Exercise directions:
Give back exactly the first lines of the entries below, through the line with "theorem mem (h".

[Data records]

theorem BankState.admits_none (st : BankState) : st.admits none := ⟨nofun, nofun⟩

theorem BankState.admits_wipe (st : BankState) : st.admits (some .wipe) := ⟨nofun, nofun⟩

theorem BankState.admits_strike : BankState.striking.admits (some .strike) := ⟨fun _ => rfl, nofun⟩

theorem BankState.admits_quench : BankState.quenching.admits (some .quench) := ⟨nofun, fun _ => rfl⟩

/-- A program that runs neither in STRIKING nor in QUENCHING runs in any state. -/
theorem BankState.admits.any {st : BankState} {k : Option ProgKind} (h : st.admits k) (hs : st ≠ .striking)
    (hq : st ≠ .quenching) (st' : BankState) : st'.admits k :=
  ⟨fun e => absurd (h.1 e) hs, fun e => absurd (h.2 e) hq⟩

theorem mem_unlist_self {s : State} {b : BankId} {ch : ChanId} : b ∈ ((unlist b s).chan ch).startList ↔
    b ∈ (s.chan ch).startList ∧ (s.bank b).owner ≠ some ch := by
  unfold unlist
  split
  · next c owner =>
    rw [State.modChan_chan, owner]
    by_cases e : ch = c
    · simp [e]
    · simp [e, Ne.symm e]
  · next none => simp [none]

theorem unlist_nodup {s : State} {b : BankId} {ch : ChanId} (h : (s.chan ch).startList.Nodup) :
    ((unlist b s).chan ch).startList.Nodup := by
  unfold unlist
  split
  · rw [State.modChan_chan]
    split
    · next e =>
      subst e
      exact h.filter _
    · exact h
  · exact h

/-- The start order lists hold the burning banks of their channels, and programs run where they belong. -/
structure State.mirrored (s : State) : Prop where
  lists    : s.listsSound
  programs : s.programsSound

namespace State.mirrored

variable {s t : State} {b : BankId}

theorem admits (h : s.mirrored) (b : BankId) : (s.bank b).state.admits (s.bank b).running := h.programs b

theorem mem (h : s.mirrored) {ch : ChanId} {b : BankId} : b ∈ (s.chan ch).startList ↔
    (s.bank b).owner = some ch ∧ (s.bank b).state.burning := (h.lists ch).2 b

theorem nodup (h : s.mirrored) (ch : ChanId) : (s.chan ch).startList.Nodup := (h.lists ch).1

theorem of (nodup : ∀ ch, (s.chan ch).startList.Nodup)
    (mem : ∀ ch b, b ∈ (s.chan ch).startList ↔ (s.bank b).owner = some ch ∧ (s.bank b).state.burning)
    (admits : ∀ b, (s.bank b).state.admits (s.bank b).running) : s.mirrored :=
  ⟨fun ch => ⟨nodup ch, mem ch⟩, admits⟩

theorem still (h : s.mirrored) (g : s.steadfast t) : t.mirrored := by
  refine .of (fun ch => ?_) (fun ch b => ?_) fun b => ?_
  · rw [Channel.standing_list (g.chans ch)]
    exact h.nodup ch
  · rw [Channel.standing_list (g.chans ch), Bank.standing_owner (g.banks b), Bank.standing_state (g.banks b)]
    exact h.mem
  · rw [Bank.standing_state (g.banks b), Bank.standing_running (g.banks b)]
    exact h.admits b

/-- A channel may change all but its list. -/
theorem chan (h : s.mirrored) (ch : ChanId) {f : Channel → Channel}
    (hf : ∀ x : Channel, (f x).startList = x.startList := by exact fun _ => rfl) : (s.modChan ch f).mirrored := by
  have list : ∀ c, ((s.modChan ch f).chan c).startList = (s.chan c).startList := fun c => by
    rw [State.modChan_chan]
    split
    · next e => rw [hf, e]
    · rfl
  refine .of (fun c => ?_) (fun c b => ?_) h.admits
  · rw [list]
    exact h.nodup c
  · rw [list]
    exact h.mem

/-- A listed bank takes another state of a listed bank, or a bank in none another such. -/
theorem stand (h : s.mirrored) {st : BankState} {k : Option ProgKind} (hst : st.burning ↔ (s.bank b).state.burning)
    (hk : st.admits k) : (s.stand b st k).mirrored := by
  refine .of h.nodup (fun ch c => ?_) fun c => ?_
  · rw [State.stand, State.modBank_bank]
    split
    · next e =>
      subst e
      rw [hst]
      exact h.mem
    · exact h.mem
  · rw [State.stand, State.modBank_bank]
    split
    · exact hk
    · exact h.admits c

/-- A bank leaves its channel's list with its state (05, R87). -/
theorem leave (h : s.mirrored) {st : BankState} {k : Option ProgKind} (hst : ¬ st.burning) (hk : st.admits k) :
    ((unlist b s).stand b st k).mirrored := by
  refine .of (fun ch => unlist_nodup (h.nodup ch)) (fun ch c => ?_) fun c => ?_
  · show c ∈ ((unlist b s).chan ch).startList ↔ _
    rw [State.stand, State.modBank_bank, unlist_bank]
    split
    · next e =>
      subst e
      rw [mem_unlist_self, h.mem]
      exact ⟨fun g => absurd g.1.1 g.2, fun g => absurd g.2 hst⟩
    · next ne =>
      rw [mem_unlist ne, unlist_bank]
      exact h.mem
  · rw [State.stand, State.modBank_bank, unlist_bank]
    split
    · exact hk
    · rw [unlist_bank]
      exact h.admits c

/-- A bank joins its channel's list with its state (05, R87). -/
theorem join (h : s.mirrored) {ch : ChanId} {st : BankState} {k : Option ProgKind} (owner : (s.bank b).owner = some ch)
    (out : ¬ (s.bank b).state.burning) (hst : st.burning) (hk : st.admits k) :
    (enlist ch b (s.stand b st k)).mirrored := by
  have fresh : ∀ c, b ∉ (s.chan c).startList := fun c hb => out (h.mem.mp hb).2
  have list : ∀ c, ((enlist ch b (s.stand b st k)).chan c).startList =
      if c = ch then (s.chan c).startList ++ [b] else (s.chan c).startList := fun c => by
    rw [enlist, State.modChan_chan]
    split
    · next e => rw [e]; rfl
    · rfl
  have bank : ∀ c, (enlist ch b (s.stand b st k)).bank c =
      if c = b then { s.bank b with state := st, running := k } else s.bank c := fun c => by
    rw [enlist, State.modChan_bank, State.stand, State.modBank_bank]
  refine .of (fun c => ?_) (fun c d => ?_) fun c => ?_
  · rw [list]
    split
    · exact List.nodup_append.mpr ⟨h.nodup c, List.nodup_singleton b, fun x hx y hy e =>
        fresh c (by rwa [e, List.mem_singleton.mp hy] at hx)⟩
    · exact h.nodup c
  · rw [list, bank]
    by_cases hd : d = b
    · rw [if_pos hd, hd]
      by_cases hc : c = ch
      · simp [hc, owner, hst]
      · have other : ¬ (some ch = some c) := fun e => hc (Option.some.inj e).symm
        simp [hc, owner, fresh c, Ne.symm hc]
    · rw [if_neg hd]
      split
      · rw [List.mem_append, List.mem_singleton, or_iff_left hd]
        exact h.mem
      · exact h.mem
  · rw [bank]
    split
    · exact hk
    · exact h.admits c

/-! #### Staging (05, R88 to R93) -/

theorem staging (ch : ChanId) : StagingKeeps State.mirrored (fun _ => True) ch where
  counts hf h := h.chan ch hf
  exhausted holds h := h.still (.report (.refl _) .stageExhausted ch.1 holds)
  up {s} h := by
    obtain e | ⟨b, owner, dark, g⟩ := stageUp_standings s ch
    · rwa [e]
    · refine (h.join owner ?_ (.inl rfl) BankState.admits_strike).still g
      rw [dark]
      simp [BankState.burning]
  down {s c} _ h :=
    (h.leave (by simp [BankState.burning]) BankState.admits_quench).still (enterQuenching_standings c s)
  last _ _ _ := trivial

theorem review (h : s.mirrored) (ch : ChanId) : (review ch s).mirrored := (staging ch).review (fun _ _ => trivial) h

theorem reviewOwner (h : s.mirrored) (b : BankId) : (reviewOwner b s).mirrored := by
  unfold Machine.reviewOwner
  split
  · exact h.review _
  · exact h

theorem requestForBank (h : s.mirrored) (b : BankId) : (requestForBank b s).mirrored := by
  unfold Machine.requestForBank requestStageUp
  split
  · split
    · exact (h.chan _).review _
    · exact h
  · exact h

/-- A bank out of service asks for another, and its channel is reviewed (05, R96, R97). -/
theorem requested (h : s.mirrored) (was : Bool) (b : BankId) :
    (Machine.reviewOwner b (if was then Machine.requestForBank b s else s)).mirrored := by
  cases was
  · exact h.reviewOwner b
  · exact (h.requestForBank b).reviewOwner b

/-! #### Bank transitions (05, R85, R94 to R97) -/

theorem faultBank (h : s.mirrored) (b : BankId) : (faultBank b s).mirrored :=
  ((h.leave (by simp [BankState.burning]) (BankState.admits_none _)).still (enterFaulted_standings b s)).requested _ b

theorem lockBank (h : s.mirrored) (b : BankId) : (lockBank b s).mirrored := by
  unfold Machine.lockBank
  split
  · exact h
  · exact ((h.leave (by simp [BankState.burning]) (BankState.admits_none _)).still (enterLocked_standings b s)).requested _ b

/-- A bank in neither STRIKING, WARMING, RUN nor with a QUENCH running may be DARK. -/
theorem darkBank (h : s.mirrored) (b : BankId) (out : ¬ (s.bank b).state.burning)
    (idle : BankState.dark.admits (s.bank b).running) : (darkBank b s).mirrored := by
  refine State.mirrored.reviewOwner ((h.stand (iff_of_false ?_ out) idle).still (enterDark_standings b s)) b
  simp [BankState.burning]

theorem recheckFaulted (h : s.mirrored) (b : BankId) : (recheckFaulted b s).mirrored := by
  unfold Machine.recheckFaulted
  split
  · next faulted =>
    have idle := (h.admits b).any (by rw [faulted.1]; decide) (by rw [faulted.1]; decide) .dark
    exact h.darkBank b (by simp [BankState.burning, faulted.1]) idle
  · exact h

theorem unlockBank (h : s.mirrored) (b : BankId) : (unlockBank b s).mirrored := by
  unfold Machine.unlockBank
  split
  · next locked =>
    have idle := (h.admits b).any (by rw [locked]; decide) (by rw [locked]; decide) .dark
    exact h.darkBank b (by simp [BankState.burning, locked]) idle
  · exact h

theorem enterRun (h : s.mirrored) {b : BankId} (warming : (s.bank b).state = .warming) : (enterRun b s).mirrored :=
  (h.stand (by simp [BankState.burning, warming])
    ((h.admits b).any (by rw [warming]; decide) (by rw [warming]; decide) .run)).still (enterRun_standings b s)

theorem runBank (h : s.mirrored) {b : BankId} (warming : (s.bank b).state = .warming) : (runBank b s).mirrored :=
  (h.enterRun warming).reviewOwner b

theorem runAtEnd (h : s.mirrored) (b : BankId) : (runAtEnd b s).mirrored := by
  unfold Machine.runAtEnd
  split
  · next runs => exact h.enterRun runs.1
  · exact h

theorem adoptBank (h : s.mirrored) {ch : ChanId} {b : BankId} (owner : (s.bank b).owner = some ch)
    (dark : (s.bank b).state = .dark) : (adoptBank ch b s).mirrored := by
  have joined := h.join owner (by simp [BankState.burning, dark]) (.inr (.inl rfl) : BankState.warming.burning)
    ((h.admits b).any (by rw [dark]; decide) (by rw [dark]; decide) _)
  have adopted := joined.still (.lampwise ((enterWarming_standings b s).enlist ch b) (.wantAll (.refl _) true b))
  exact adopted.review ch

theorem judgeBurning (h : s.mirrored) (b : BankId) : (judgeBurning b s).mirrored := by
  unfold Machine.judgeBurning
  split
  · unfold faultIfShort
    split
    · exact h.faultBank b
    · exact h
  · next warming =>
    split
    · exact h.runBank warming
    · exact h
  all_goals exact h

theorem putOutChannel (h : s.mirrored) (ch : ChanId) : (putOutChannel ch s).mirrored := by
  have out : (forEach (s.channelLamps ch) (fun l s => if s.adoptedLit l then putOutLit l s else s) s).mirrored := by
    refine h.still (.lampwise (.refl s) (.each (fun l t g => ?_) _ (.refl s)))
    split
    · exact g.putOutLit l
    · exact g
  refine forEach_keeps (P := State.mirrored) (fun b _ t g => ?_) out
  split
  · exact g
  · exact g.judgeBurning b

theorem judgeLit (h : s.mirrored) (b : BankId) : (judgeLit b s).mirrored := by
  unfold Machine.judgeLit
  split
  · exact h
  · next owner =>
    split
    · exact h
    · split
      · next reaches =>
        split
        · exact h.putOutChannel _
        · refine h.adoptBank owner ?_
          unfold State.reachesLit at reaches
          simp only [Bool.and_eq_true, decide_eq_true_eq] at reaches
          exact reaches.1.1
      · exact h.judgeBurning b

/-! #### Programs (06, R101 to R105) -/

theorem startWipe (h : s.mirrored) (b : BankId) : (startWipe b s).mirrored :=
  (h.stand .rfl (BankState.admits_wipe _)).still (startWipe_standings b s)

theorem endProgram (h : s.mirrored) {b : BankId} {k : ProgKind} (running : (s.bank b).running = some k) :
    (endProgram b k s).mirrored := by
  have stopped : (s.modBank b fun x => { x with
      running := none, stepTimer := none, tracker := x.tracker.clearBlank }).mirrored :=
    (h.stand .rfl (BankState.admits_none _)).still ((State.steadfast.refl s).ran b)
  have state : (s.bank b).state.admits (some k) := running ▸ h.admits b
  unfold Machine.endProgram
  cases k with
  | strike =>
    refine State.mirrored.reviewOwner ((stopped.stand ?_ ?_).still (enterWarming_standings b _)) b
    · rw [State.modBank_bank_self]
      simp [BankState.burning, state.1 rfl]
    · rw [State.modBank_bank_self]
      exact BankState.admits_none _
  | quench =>
    refine stopped.darkBank b ?_ ?_
    · rw [State.modBank_bank_self]
      simp [BankState.burning, state.2 rfl]
    · rw [State.modBank_bank_self]
      exact BankState.admits_none _
  | wipe =>
    dsimp only
    unfold wipeEnds
    dsimp only
    split
    · split
      · exact (stopped.still (.bank (.refl _) b)).startWipe b
      · exact stopped.still (.bank (.refl _) b)
    · exact stopped.still (.bank (.refl _) b)

/-! #### Modes, owners and resets (05, R82, R84, R94, R98) -/

/-- What arms is DARK or LOCKED and listed nowhere (05, R84). -/
theorem armed (h : s.mirrored) (ch : ChanId) (m : Mode) : (armedState ch m s).mirrored := by
  have list : ∀ c, ((armedState ch m s).chan c).startList = if c = ch then [] else (s.chan c).startList := fun c => by
    show ((s.modChan ch fun c => c.armedAt m (s.freshPoint (s.flowPoint ch)) s.now).chan c).startList = _
    rw [State.modChan_chan]
    split <;> rfl
  have dark : ∀ x : Bank, ¬ x.armed.state.burning := fun x => by
    unfold Bank.armed
    split
    · next locked => simp [BankState.burning, locked]
    · simp [BankState.burning]
  have idle : ∀ x : Bank, x.state.admits x.running → x.armed.state.admits x.armed.running := fun x hx => by
    unfold Bank.armed
    split
    · exact hx
    · exact BankState.admits_none _
  refine .of (fun c => ?_) (fun c b => ?_) fun b => ?_
  · rw [list]
    split
    · exact List.nodup_nil
    · exact h.nodup c
  · rw [list, armedState_bank]
    by_cases own : (s.bank b).owner = some ch
    · have owner : (s.bank b).armed.owner = some ch := by
        unfold Bank.armed
        split <;> exact own
      rw [if_pos own, owner]
      refine iff_of_false ?_ fun g => dark _ g.2
      split
      · simp
      · next hc => exact fun g => hc (Option.some.inj (own.symm.trans (h.mem.mp g).1)).symm
    · rw [if_neg own]
      split
      · next hc => simp [hc, own]
      · exact h.mem
  · rw [armedState_bank]
    split
    · exact idle _ (h.admits b)
    · exact h.admits b

theorem arm (h : s.mirrored) (ch : ChanId) (m : Mode) : (arm ch m s).mirrored :=
  (h.armed ch m).still (.unit (.refl _) (arm_alarmUnitOnly ch m s))

theorem departEdit (h : s.mirrored) (ch : ChanId) : (departEdit ch s).mirrored := by
  unfold Machine.departEdit
  dsimp only
  split
  · exact (h.arm ch .auto).review ch
  · exact ((h.chan ch).still (.recode (.refl _) ch)).review ch

theorem enterEdit (h : s.mirrored) (ch : ChanId) : (enterEdit ch s).mirrored := by
  have entered := h.chan ch (f := fun c => { c with mode := .edit, prevMode := (s.chan ch).mode })
  unfold Machine.enterEdit
  dsimp only
  split
  · exact h
  · split
    · exact entered.still (.judgeChannel (.fallbackIfStale (.calmStaging (.refl _) ch) ch) ch)
    · exact entered.still (.calmStaging (.refl _) ch)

Answer to this exercise:
theorem BankState.admits_none (st : BankState) : st.admits none := ⟨nofun, nofun⟩

theorem BankState.admits_wipe (st : BankState) : st.admits (some .wipe) := ⟨nofun, nofun⟩

theorem BankState.admits_strike : BankState.striking.admits (some .strike) := ⟨fun _ => rfl, nofun⟩

theorem BankState.admits_quench : BankState.quenching.admits (some .quench) := ⟨nofun, fun _ => rfl⟩

/-- A program that runs neither in STRIKING nor in QUENCHING runs in any state. -/
theorem BankState.admits.any {st : BankState} {k : Option ProgKind} (h : st.admits k) (hs : st ≠ .striking)
    (hq : st ≠ .quenching) (st' : BankState) : st'.admits k :=
  ⟨fun e => absurd (h.1 e) hs, fun e => absurd (h.2 e) hq⟩

theorem mem_unlist_self {s : State} {b : BankId} {ch : ChanId} : b ∈ ((unlist b s).chan ch).startList ↔
    b ∈ (s.chan ch).startList ∧ (s.bank b).owner ≠ some ch := by
  unfold unlist
  split
  · next c owner =>
    rw [State.modChan_chan, owner]
    by_cases e : ch = c
    · simp [e]
    · simp [e, Ne.symm e]
  · next none => simp [none]

theorem unlist_nodup {s : State} {b : BankId} {ch : ChanId} (h : (s.chan ch).startList.Nodup) :
    ((unlist b s).chan ch).startList.Nodup := by
  unfold unlist
  split
  · rw [State.modChan_chan]
    split
    · next e =>
      subst e
      exact h.filter _
    · exact h
  · exact h

/-- The start order lists hold the burning banks of their channels, and programs run where they belong. -/
structure State.mirrored (s : State) : Prop where
  lists    : s.listsSound
  programs : s.programsSound

namespace State.mirrored

variable {s t : State} {b : BankId}

theorem admits (h : s.mirrored) (b : BankId) : (s.bank b).state.admits (s.bank b).running := h.programs b

theorem mem (h : s.mirrored) {ch : ChanId} {b : BankId} : b ∈ (s.chan ch).startList ↔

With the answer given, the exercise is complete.